Зимний коттедж. Само название будит воспоминания. Вспоминается летний день, когда они с Мэлом впервые поехали его смотреть. В то время она была беременна Кейтлин, на шестом месяце. Длинный спуск по проселочной дороге мимо фермерских хозяйств вел к маленькому ветхому коттеджу, обсаженному ивами, с полуразвалившимися подсобными постройками и теплицей с выбитыми стеклами, но с прекрасной лужайкой и покосившимся игровым детским домиком, который Мэл позже с любовью отстроил для Кейтлин.
Прекрасно помнится тот первый день. Запах сырости, паутина, сгнившие балки, древняя печка на кухне. Вид на покатые холмы Южного Даунса, за который можно умереть. Мэл сильной рукой обнял ее за плечи, крепко прижал к себе, перечисляя все, что может сделать сам с ее помощью. Смелый план, но их план. Их дом. Их кусочек рая.
Стоя там, Линн отчетливо представляла, как здесь будет зимой, чуяла острые морозные ароматы, видела горящие дрова в камине, опавшую листву, мокрую траву. Какой покой, надежность, безопасность!.. Да, да, да.

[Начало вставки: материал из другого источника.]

/-! #### What the sequencer leaves alone -/

theorem sequence_cts_moves {s : State} {key : Bool} {now : Millis} (h : (s.sequence key now).cts ≠ s.cts) :
    s.seq = .rx ∨ s.seq = .tx ∨ (s.sequence key now).seq = .tx := by
  cases sequence_cases s key now with
  | idle hs hk ht | keyed hs hk ht => exact .inl hs
  | unkeyed hs hk ht | holdTx hs hk ht => exact .inr (.inl hs)
  | transmit hs hk he ht => exact .inr (.inr (by rw [ht, State.enterTx_seq]))
  | reverse i hs hk ht | forward i j hs hk he hj ht | holdT i hs hk he ht | rekeyed i hs hk ht
  | back i j hs hk he hj ht | home hs hk he ht | holdR i hs hk he ht | absorbed c hs ht =>
    rw [ht] at h
    exact absurd rfl h

/-- A write to one relay moves no other. -/
theorem eq_of_setRelayBit_ne {w : BitVec 4} {i j : Fin 4} {b : Bool}
    (h : (setRelayBit w i b).getLsbD j.val ≠ w.getLsbD j.val) : j = i := by
  rw [setRelayBit_getLsbD] at h
  by_contra hji
  exact h (if_neg hji)

theorem sequence_relay_moves {s : State} {key : Bool} {now : Millis} {j : Fin 4} (hrx : s.seq ≠ .rx)
    (h : (s.sequence key now).relay.getLsbD j.val ≠ s.relay.getLsbD j.val) :
    ((s.sequence key now).seq = .txStep j ∧ s.seq ≠ .txStep j) ∨
      (s.seq = .rxStep j ∧ key = false ∧ s.expired now = true) := by
  cases sequence_cases s key now with
  | idle hs hk ht | keyed hs hk ht => exact absurd hs hrx
  | forward i m hs hk he hm ht =>
    rw [ht] at h ⊢
    obtain rfl := eq_of_setRelayBit_ne h
    exact .inl ⟨rfl, by simp [hs, Fin.ext_iff, hm]⟩
  | rekeyed i hs hk ht =>
    rw [ht] at h ⊢
    obtain rfl := eq_of_setRelayBit_ne h
    exact .inl ⟨rfl, by simp [hs]⟩
  | back i m hs hk he hm ht =>
    rw [ht] at h
    obtain rfl := eq_of_setRelayBit_ne h
    exact .inr ⟨hs, hk, he⟩
  | home hs hk he ht =>
    rw [ht] at h
    obtain rfl := eq_of_setRelayBit_ne h
    exact .inr ⟨hs, hk, he⟩
  | reverse i hs hk ht | transmit hs hk he ht | holdT i hs hk he ht | unkeyed hs hk ht | holdTx hs hk ht
  | holdR i hs hk he ht | absorbed c hs ht =>
    rw [ht] at h
    exact absurd rfl h

/-- Settles O32: TICK writes ten registers, and the sequencer says when CTS and a relay move. -/
theorem tickFrame : Obligations.TickFrame := by
  intro keyN rtsN now s
  refine ⟨_, exec_tick keyN rtsN now s, ?_⟩
  have hframe := sequence_frame s (tickResult keyN rtsN now s).obsKey now
  exact ⟨hframe.cfgImg, hframe.persistReq, hframe.cfgDefaulted, hframe.cfgRejected, hframe.ports, hframe.upcoming,
    sequence_cts_moves, fun j hrx => sequence_relay_moves hrx⟩

/-! #### True times -/

/-- The difference of two true times, each read modulo 2^w, is the true difference modulo 2^w. -/
theorem timeDiff_ofNat_toNat {w t0 t1 : Nat} (h : t0 ≤ t1) :
    (timeDiff (BitVec.ofNat w t1) (BitVec.ofNat w t0)).toNat = (t1 - t0) % 2 ^ w := by
  obtain ⟨d, rfl⟩ := Nat.exists_eq_add_of_le h
  have hcancel : BitVec.ofNat w (t0 + d) - BitVec.ofNat w t0 = BitVec.ofNat w d := by
    rw [Nat.add_comm, BitVec.ofNat_add, BitVec.add_sub_cancel]
  rw [timeDiff, hcancel, BitVec.toNat_ofNat, Nat.add_sub_cancel_left]

/-- Settles O33: `Elapsed` is a modular difference of true times. -/
theorem elapsedIsTrueBelowTheWrap : Obligations.ElapsedIsTrueBelowTheWrap := by
  intro s t0 t1 hle hstart
  have helapsed : (s.elapsed (BitVec.ofNat 32 t1)).toNat = (t1 - t0) % 2 ^ 32 := by
    rw [State.elapsed, hstart]
    exact timeDiff_ofNat_toNat hle
  refine ⟨helapsed, ?_, fun hlt => ?_⟩
  · rw [helapsed]
    exact Nat.mod_eq_iff_lt (by decide)
  · rw [expired_iff, helapsed, Nat.mod_eq_of_lt hlt]

end Sys2Proof.Machine
end

section
/-! ### Runs of any length (43_timeout_guard.md R197, R201; 44_sequencer.md R227, R228; 70_reset_and_hazards.md R336)

Through cycles that keep the configuration a property of TICK's registers needs a look at the ticks only. -/

namespace Sys2Proof.Machine

/-- The combined key reads `rts_en` of the configuration, and no other register (42_combiner.md R173). -/
theorem combined_congr {s t : State} (h : t.cfgImg = s.cfgImg) (keyN rtsN : Bool) :
    t.combined keyN rtsN = s.combined keyN rtsN := by
  simp only [State.combined, h]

При каждом упоминании дочки о Зимнем коттедже становится грустно. Еще печальнее, что через семь лет после переезда оттуда Кейтлин, которой тогда было восемь, до сих пор говорит о Зимнем коттедже как о своем доме. Не считая домом тот, в котором живет. Больно и обидно.
Но понятно. Восемь лет, прожитых в Зимнем коттедже, девочка была здорова. В тот период жизни она была беспечна. Болезнь началась годом позже, и Линн порой задумывается, не сыграл ли роковую роль стресс, который Кейтлин испытала при разводе родителей.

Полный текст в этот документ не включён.